USA wenden für CIA-Operationen 15 Milliarden auf

Geheimdienste Washington/München – Die USA haben seit den Anschlägen vom 11.

September 2001 ein gigantisches Geheimdienstimperium aufgebaut. Die Ausgaben für die 16 Spionagebehörden hätten sich bis heute auf 52,6 Milliarden Dollar verdoppelt, berichtete die „Washington Post“. Sie beruft sich auf einen vertraulichen Budgetentwurf, der aus dem Enthüllungsfundus des Ex-Geheimdienstmitarbeiters Snowden stamme. Geheimdienstchef Clapper habe bestätigt, dass „beträchtlich“ investiert worden sei.

Der Bericht biete der Öffentlichkeit erstmals einen detaillierten Überblick über die Prioritäten, Ziele und Probleme des Schnüffelapparates mit seinen 107 000 Mitarbeitern.
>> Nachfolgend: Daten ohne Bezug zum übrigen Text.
-- ==== Sys2Proof/Certificates/Slice0/Obligations.lean ====
section
/-! DEFINITION. The statements for the provers. Each one's docstring names the rule or the section of the
spec it comes from. A statement about a free value (MBUF_INIT, the bytes of an aborted command, the external
Poly1305) holds for every value of it. -/

open Sys2Proof Sys2Proof.Machine Host

/-! ### Encoding (30_encoding.md) -/

/-- Rules R112, R113, R115: decoding the word of a well-formed command gives the command back, with every
field at every value it can hold. -/
def Obligations.DecodeOfEncode : Prop :=
  ∀ i : Instr, i.wellFormed = true → decode (encode i) = .ok i

/-- Rules R112, R113: a word that decodes is the word of the command it decodes as, and that command is
well formed. So no two words decode alike. -/
def Obligations.EncodeOfDecode : Prop :=
  ∀ (w : Word) (i : Instr), decode w = .ok i → encode i = w ∧ i.wellFormed = true

/-- The rows of rule R113 for a word w: match, mask, and the command with the fields cut out of w. -/
def Sys2Proof.Machine.tableRows (w : Word) : List (Word × Word × Instr) :=
  let rnd := w.toNat / 2 ^ 8 % 2 ^ 8
  let nlen := w.toNat / 2 ^ 16 % 2 ^ 5
  let ff := w.toNat / 2 ^ 21 % 2 == 1
  let tsz := w.toNat / 2 ^ 24 % 2 ^ 5
  [(0x00000000, 0xFFFFFFFF, .nop), (0x00000001, 0xFFDF00FF, .perm rnd ff),
    (0x00000002, 0xFFFFFFFF, .block), (0x00000003, 0xFFE000FF, .setup rnd nlen),
    (0x00000004, 0xFFFFFFFF, .hchacha), (0x00000005, 0xFFFFFFFF, .crypt),
    (0x00000006, 0xFFFFFFFF, .setctr), (0x00000007, 0xFFE0FFFF, .setnonce nlen),
    (0x00000008, 0xFFE000FF, .oneshot rnd nlen), (0x00000009, 0xE0FFFFFF, .aeadInit tsz),
    (0x0000000A, 0xFFE0FFFF, .aeadSeal nlen), (0x0000000B, 0xFFE0FFFF, .aeadOpen nlen)]

/-- Rule R113: a word decodes as a row's command, with the row's fields, if and only if it matches the row;
no word matches two rows. -/
def Obligations.DecodesExactlyTheTable : Prop :=
  ∀ (w : Word),
    (∀ r ∈ tableRows w, w &&& r.2.1 = r.1 → decode w = .ok r.2.2) ∧
    ((∀ r ∈ tableRows w, w &&& r.2.1 ≠ r.1) → ∃ e, decode w = .error e) ∧
    ∀ r ∈ tableRows w, ∀ q ∈ tableRows w, w &&& r.2.1 = r.1 → w &&& q.2.1 = q.1 → r = q

/-- Rule R117: the words of the assembler's table decode as the statements they stand for. -/
def Obligations.WordsOfTheAssembler : Prop :=
  decode 0x00000000 = .ok .nop ∧ decode 0x00201401 = .ok (.perm 20 true) ∧
  decode 0x00001401 = .ok (.perm 20 false) ∧ decode 0x00000002 = .ok .block ∧
  decode 0x000C1403 = .ok (.setup 20 12) ∧ decode 0x00081403 = .ok (.setup 20 8) ∧
  decode 0x00181403 = .ok (.setup 20 24) ∧ decode 0x000C0C03 = .ok (.setup 12 12) ∧
  decode 0x000C0803 = .ok (.setup 8 12) ∧ decode 0x00000004 = .ok .hchacha ∧
  decode 0x00000005 = .ok .crypt ∧ decode 0x00000006 = .ok .setctr ∧
  decode 0x000C0007 = .ok (.setnonce 12) ∧ decode 0x000C1408 = .ok (.oneshot 20 12) ∧
  decode 0x10000009 = .ok (.aeadInit 16) ∧ decode 0x01000009 = .ok (.aeadInit 1) ∧
  decode 0x000C000A = .ok (.aeadSeal 12) ∧ decode 0x000C000B = .ok (.aeadOpen 12)

/-! ### The step (45_host_access.md, 20_memory.md) -/

/-- Rules R91, R274: when the captured command word decodes as i, and nothing the host does comes first,
the step is exec of i, with the bus response of an earlier step gone and the host's `wait` used up. The queue of
events is the model's choice (log entry 5). -/
def Obligations.StepRunsTheDecodedCommand : Prop :=
  ∀ (s : State) (w : Word) (i : Instr), s.running = some w → decode w = .ok i →
    (s.host = [] → step s = exec i { s with resp := none }) ∧
    (∀ rest, s.host = .wait :: rest → step s = exec i { s with resp := none, host := rest }) ∧
    (∀ t u rest, s.held = some t → s.host = .txn u :: rest → step s = exec i { s with resp := none })

/-- Rules R114, R303: an illegal word leaves the error record, DONE, BUSY = 0 and nothing else but that the bus
response of an earlier step is gone and the host's `wait` used up, whether nothing is to come from the host, it
waits, or it has a transaction held and another to come (log entry 5). -/
def Obligations.IllegalWordIsFatal : Prop :=
  ∀ (s : State) (w : Word) (e : IllegalWord), s.running = some w → decode w = .error e → s.fatal = false →
    let t : State := { s with
      fatal := true, err := .illegal, errcmd := w, done := true, running := none, resp := none }
    (s.host = [] → step s = .next t) ∧
    (∀ rest, s.host = .wait :: rest → step s = .next { t with host := rest }) ∧
    (∀ x u rest, s.held = some x → s.host = .txn u :: rest → step s = .next t)

/-- Rules R300, R307: no step faults and none is refused. -/
def Obligations.EveryStepAnswers : Prop := ∀ s : State, ∃ t, step s = .next t

/-! ### Errors (60_exceptions.md) -/

/-- Rules R302, R303: a command that meets the cause of a fatal error reports the one with the lowest code
and changes the error record, DONE and BUSY, nothing else. That a command with nothing to write and DLEN > 0 meets
the cause of RANGE when (DST, DLEN) is not inside MBUF is the model's choice (log entry 19). -/
def Obligations.FatalReportsTheLowestCode : Prop :=
  ∀ (i : Instr) (s : State) (c : ErrCode), s.fatal = false → s.Fails i c →
    (∀ d, s.Fails i d → c.code.toNat ≤ d.code.toNat) →
    exec i s = .next { s with
      fatal := true, err := c, errcmd := encode i, done := true, running := none }

/-- Rules R302, R309: a command that meets no cause completes, sets DONE and leaves the error record
alone. -/
def Obligations.PassingCommandCompletes : Prop :=
  ∀ (i : Instr) (s : State), s.fatal = false → s.Passes i →
    ∃ t, exec i s = .next t ∧ t.done = true ∧ t.running = none ∧
      t.fatal = false ∧ t.err = s.err ∧ t.errcmd = s.errcmd

/-- Rule R305: while FATAL = 1 a write of CMD is answered OKAY and starts nothing, and every other access
works as if FATAL were 0 (a read of STATUS shows FATAL itself). The first clause, that a word which is captured
although FATAL = 1 is dropped, is about states no run reaches and is the model's choice (log entry 12). -/
def Obligations.CommandsAreDroppedWhileFatal : Prop :=
  (∀ (i : Instr) (s : State), s.fatal = true → exec i s = .next { s with running := none }) ∧
  (∀ (s : State) (d : Word), s.fatal = true → s.hostWrite 0x004 .word d 0b1111#4 = some s) ∧
  (∀ (s : State) (off : Nat) (size : Size) (d : Word) (strobe : BitVec 4), off ≠ 0x004 →
    (s.hostWrite off size d strobe).map (fun t => { t with fatal := true })
      = State.hostWrite { s with fatal := true } off size d strobe) ∧
  (∀ (s : State) (off : Nat) (size : Size), off ≠ 0x008 →
    State.hostRead { s with fatal := true } off size = s.hostRead off size)

/-- Rule R306: FATAL, ERR and ERRCMD change only at reset (or power-on). The premise on `running` is part
of the invariant: no command runs while FATAL = 1. The events are the model's choice (log entry 5), and so is that a
held transaction comes before a reset that is the next event, so that FATAL is still 1 after it (log entry 16). -/
def Obligations.OnlyResetLeavesTheFatalState : Prop :=
  ∀ s t : State, s.fatal = true → s.running = none → step s = .next t →
    (t.fatal = true ∧ t.err = s.err ∧ t.errcmd = s.errcmd ∧ t.running = none) ∨
    (s.held = none ∧ ∃ rest, s.host = .reset :: rest ∨ s.host = .powerOn :: rest)

/-- Rule R354: a host that has cleared DONE and polls STATUS in the fatal state reads the same word with
DONE = 0 every time, however often it reads. The queue of reads is the model's choice (log entry 5). -/
def Obligations.PollingInTheFatalStateNeverEnds : Prop :=
  ∀ (n : Nat) (s : State), s.fatal = true → s.done = false → s.running = none → s.held = none →
    s.host = List.replicate (n + 1) (.txn (.read 0x008 .word)) →
    ∃ t, Sys2Proof.core.run (n + 1) s = .next t ∧ t.resp = some (.readOkay s.statusWord) ∧
      t.fatal = true ∧ t.done = false ∧ s.statusWord.getLsbD 1 = false

/-! ### The core (40_core.md) -/

/-- Rule R141: the quarter-round at four distinct indices replaces the four words there as the rule's lines
have it (with Lean's own rotation) and no other. -/
def Obligations.QuarterRoundOfTheRule : Prop :=
  ∀ (x : Words16) (a b c d : Fin 16), [a, b, c, d].Nodup →
    let a1 := x[a] + x[b]; let d1 := (x[d] ^^^ a1).rotateLeft 16
    let c1 := x[c] + d1;   let b1 := (x[b] ^^^ c1).rotateLeft 12
    let a2 := a1 + b1;     let d2 := (d1 ^^^ a2).rotateLeft 8
    let c2 := c1 + d2;     let b2 := (b1 ^^^ c2).rotateLeft 7
    (qr x a b c d)[a] = a2 ∧ (qr x a b c d)[b] = b2 ∧ (qr x a b c d)[c] = c2 ∧ (qr x a b c d)[d] = d2 ∧
    ∀ i, i ∉ [a, b, c, d] → (qr x a b c d)[i] = x[i]

/-- Rule R142: a column round is the quarter-round on each of the four columns, a diagonal round that on each of
the four diagonals, a double round the one and then the other; quarter-rounds on disjoint words may be done in
either order. R142 infers the last clause for the four quarter-rounds of one round ("Their order within the round
therefore does not change the result", derived by the spec from R141, the index sets being pairwise disjoint); here it
is for any two quarter-rounds on disjoint words. -/
def Obligations.RoundsAreColumnsAndDiagonals : Prop :=
  (∀ (x : Words16) (j : Fin 4),
    (let q := quarterRound ⟨x[j.val], x[4 + j.val], x[8 + j.val], x[12 + j.val]⟩
     let y := columnRound x
     y[j.val] = q.a ∧ y[4 + j.val] = q.b ∧ y[8 + j.val] = q.c ∧ y[12 + j.val] = q.d) ∧
    (let q := quarterRound
        ⟨x[j.val], x[4 + (j.val + 1) % 4], x[8 + (j.val + 2) % 4], x[12 + (j.val + 3) % 4]⟩
     let y := diagonalRound x
     y[j.val] = q.a ∧ y[4 + (j.val + 1) % 4] = q.b ∧ y[8 + (j.val + 2) % 4] = q.c
       ∧ y[12 + (j.val + 3) % 4] = q.d) ∧
    doubleRound x = diagonalRound (columnRound x)) ∧
  ∀ (x : Words16) (a b c d e f g h : Fin 16), [a, b, c, d, e, f, g, h].Nodup →
    qr (qr x a b c d) e f g h = qr (qr x e f g h) a b c d

/-- Rule R145: the counter of the 12-byte variant is word 12 alone, that of the others words 12 and 13; it goes
up by one, a wrap is silent, and no other word changes. -/
def Obligations.CounterIncrement : Prop :=
  ∀ (x : Words16) (nv : Nat),
    (nv = 12 → inc x nv = x.set 12 (x[12] + 1)) ∧
    (nv ≠ 12 → (inc x nv)[12].toNat + 2 ^ 32 * (inc x nv)[13].toNat
        = (x[12].toNat + 2 ^ 32 * x[13].toNat + 1) % 2 ^ 64 ∧
      ∀ i (h : i < 16), i ≠ 12 → i ≠ 13 → (inc x nv)[i] = x[i])

/-- Rule R148, corner case: SIN all zero gives BLK all zero, for every legal RND and both values of FF. -/
def Obligations.PermOfZerosIsZero : Prop :=
  ∀ (rnd : Nat) (ff : Bool) (s : State), legalRounds rnd → s.fatal = false → s.sin = .replicate 16 0 →
    ∃ t, exec (.perm rnd ff) s = .next t ∧ t.blk = .replicate 16 0

/-- Rule R275: NOP sets DONE and changes nothing else. -/
def Obligations.NopResult : Prop :=
  ∀ s : State, s.fatal = false → exec .nop s = .next { s with done := true, running := none }

/-- Rules R143, R148: PERM writes the words of SIN after RND/2 double rounds, plus the words of SIN when
FF = 1, to BLK, and changes nothing else. -/
def Obligations.PermResult : Prop :=
  ∀ (rnd : Nat) (ff : Bool) (s : State), legalRounds rnd → s.fatal = false →
    ∃ t, exec (.perm rnd ff) s = .next t ∧
      (∀ i (h : i < 16), t.blk[i] =
        (doubleRound^[rnd / 2] s.sin)[i] + (if ff = true then s.sin[i] else 0)) ∧
      t = { s with blk := t.blk, done := true, running := none }

/-- Rules R144 to R146, R149: BLOCK writes the words of the engine's state after ERND/2 double rounds plus
those words to BLK, advances the counter by one with a silent wrap, and changes nothing else. -/
def Obligations.BlockResult : Prop :=
  ∀ s : State, s.ev = true → s.fatal = false →
    ∃ t, exec .block s = .next t ∧
      (∀ i (h : i < 16), t.blk[i] = (doubleRound^[s.eng.r / 2] s.eng.s)[i] + s.eng.s[i]) ∧
      counter t.eng.s s.eng.nv = (counter s.eng.s s.eng.nv + 1) % period s.eng.nv ∧
      (∀ i (h : i < 16), i ≠ 12 → (i = 13 → s.eng.nv = 12) → t.eng.s[i] = s.eng.s[i]) ∧
      t = { s with blk := t.blk, eng := { s.eng with s := t.eng.s }, done := true, running := none }

/-! ### Building an engine (41_state_init.md, 42_hchacha.md) -/

/-- Rules R160, R161, R165: SETUP puts the constants, the key and the nonce into the words of ST with the
counter 0 (for the 24-byte variant words 4 to 11 are `SetupUsesTheHchachaSubkey`), sets the rounds, the
variant and EV, empties the buffer, and changes nothing else. -/
def Obligations.SetupResult : Prop :=
  ∀ (rnd nlen : Nat) (s : State), legalRounds rnd → legalNonce nlen → s.fatal = false →
    ∃ t, exec (.setup rnd nlen) s = .next t ∧
      t.eng.s[0] = 0x61707865 ∧ t.eng.s[1] = 0x3320646e ∧
      t.eng.s[2] = 0x79622d32 ∧ t.eng.s[3] = 0x6b206574 ∧
      (nlen ≠ 24 → ∀ j (h : j < 8), t.eng.s[4 + j] = s.key[j]) ∧
      t.eng.s[12] = 0 ∧
      (nlen = 8 → t.eng.s[13] = 0 ∧ t.eng.s[14] = s.nonce[0] ∧ t.eng.s[15] = s.nonce[1]) ∧
      (nlen = 12 → t.eng.s[13] = s.nonce[0] ∧ t.eng.s[14] = s.nonce[1] ∧ t.eng.s[15] = s.nonce[2]) ∧
      (nlen = 24 → t.eng.s[13] = 0 ∧ t.eng.s[14] = s.nonce[4] ∧ t.eng.s[15] = s.nonce[5]) ∧
      t = { s with
        eng := { s := t.eng.s, ks := s.eng.ks, off := 0, r := rnd, nv := nlen }
        ev := true, done := true, running := none }

/-- Rules R180, R181: HCHACHA runs ten double rounds on constants, key and the first four nonce words, and
puts words 0 to 3 and 12 to 15 of the outcome, nothing added, into SUBKEY. -/
def Obligations.HchachaResult : Prop :=
  ∀ s : State, s.fatal = false →
    let x := doubleRound^[10] #v[0x61707865, 0x3320646e, 0x79622d32, 0x6b206574,
      s.key[0], s.key[1], s.key[2], s.key[3], s.key[4], s.key[5], s.key[6], s.key[7],
      s.nonce[0], s.nonce[1], s.nonce[2], s.nonce[3]]
    exec .hchacha s = .next { s with
      subkey := #v[x[0], x[1], x[2], x[3], x[12], x[13], x[14], x[15]]
      done := true, running := none }

/-- Rules R161, R181: from one state, SETUP of the 24-byte variant puts into words 4 to 11 of ST the very
words HCHACHA puts into SUBKEY. -/
def Obligations.SetupUsesTheHchachaSubkey : Prop :=
  ∀ (rnd : Nat) (s : State), legalRounds rnd → s.fatal = false →
    ∃ t u, exec (.setup rnd 24) s = .next t ∧ exec .hchacha s = .next u ∧
      ∀ j (h : j < 8), t.eng.s[4 + j] = u.subkey[j]

/-! ### Streaming (43_engine.md) -/

/-- Rule R192: from an empty buffer, byte j is XORed with byte `j mod 64` of the block at counter
`c + j div 64`, the counter ends `ceil(n/64)` further, and the offset is `n mod 64`. Rule R191: the buffer then
holds the block a remainder began, and is as before where there is none. From a buffer that is not empty (R191, step
1), the bytes KS[OFF..64) are used first; a request they meet moves the offset and changes nothing else, with 64
counting as 0, and what is left of a longer one is streamed from the empty buffer. -/
def Obligations.KeystreamPosition : Prop :=
  (∀ (e : Engine) (S : ByteString), e.off = 0 →
    (∀ j (h : j < S.length) (h' : j < (xks e S).1.length), (xks e S).1[j] = S[j] ^^^
      (block (setctr e.s e.nv ((counter e.s e.nv + j / 64) % period e.nv)) e.r)[j % 64]) ∧
    (xks e S).1.length = S.length ∧
    counter (xks e S).2.s e.nv = (counter e.s e.nv + (S.length + 63) / 64) % period e.nv ∧
    (xks e S).2.off.val = S.length % 64 ∧
    (S.length % 64 = 0 → (xks e S).2.ks = e.ks) ∧
    (S.length % 64 ≠ 0 → (xks e S).2.ks =
      block (setctr e.s e.nv ((counter e.s e.nv + S.length / 64) % period e.nv)) e.r)) ∧
  ∀ (e : Engine) (S : ByteString), 0 < e.off.val →
    (∀ j (_ : j < S.length) (_ : j < 64 - e.off.val) (_ : j < (xks e S).1.length),
      (xks e S).1[j] = S[j] ^^^ e.ks[e.off.val + j]) ∧
    (xks e S).1.length = S.length ∧
    (S.length ≤ 64 - e.off.val →
      ∃ off : Fin 64, off.val = (e.off.val + S.length) % 64 ∧ (xks e S).2 = { e with off := off }) ∧
    (64 - e.off.val < S.length →
      let rest := xks { e with off := 0 } (S.drop (64 - e.off.val))
      (xks e S).1.drop (64 - e.off.val) = rest.1 ∧ (xks e S).2 = rest.2)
Manche Informationen sind so brisant, dass die Zeitung sie nach Absprache mit der Regierung unveröffentlicht ließ. 2013 werden für CIA-Operationen rund 14,7 Milliarden Dollar und gut 21 000 Mitarbeiter veranschlagt. Allein 2,6 Milliarden kosteten „verdeckte Aktionsprogramme“, wozu Drohnenschläge zählen. 68,6 Millionen würden für „falsche Identitäten“ der Spione im Ausland benötigt.

Unterdessen widersprach CSU-Chef Horst Seehofer führenden Politikern der CDU, die die Späh-Affäre für beendet erklärt hatten. „Nichts ist ausreichend geklärt“, zitiert ihn die Zeitung „Donaukurier“. Es sei ein spezielles Datenabkommen mit den USA nötig.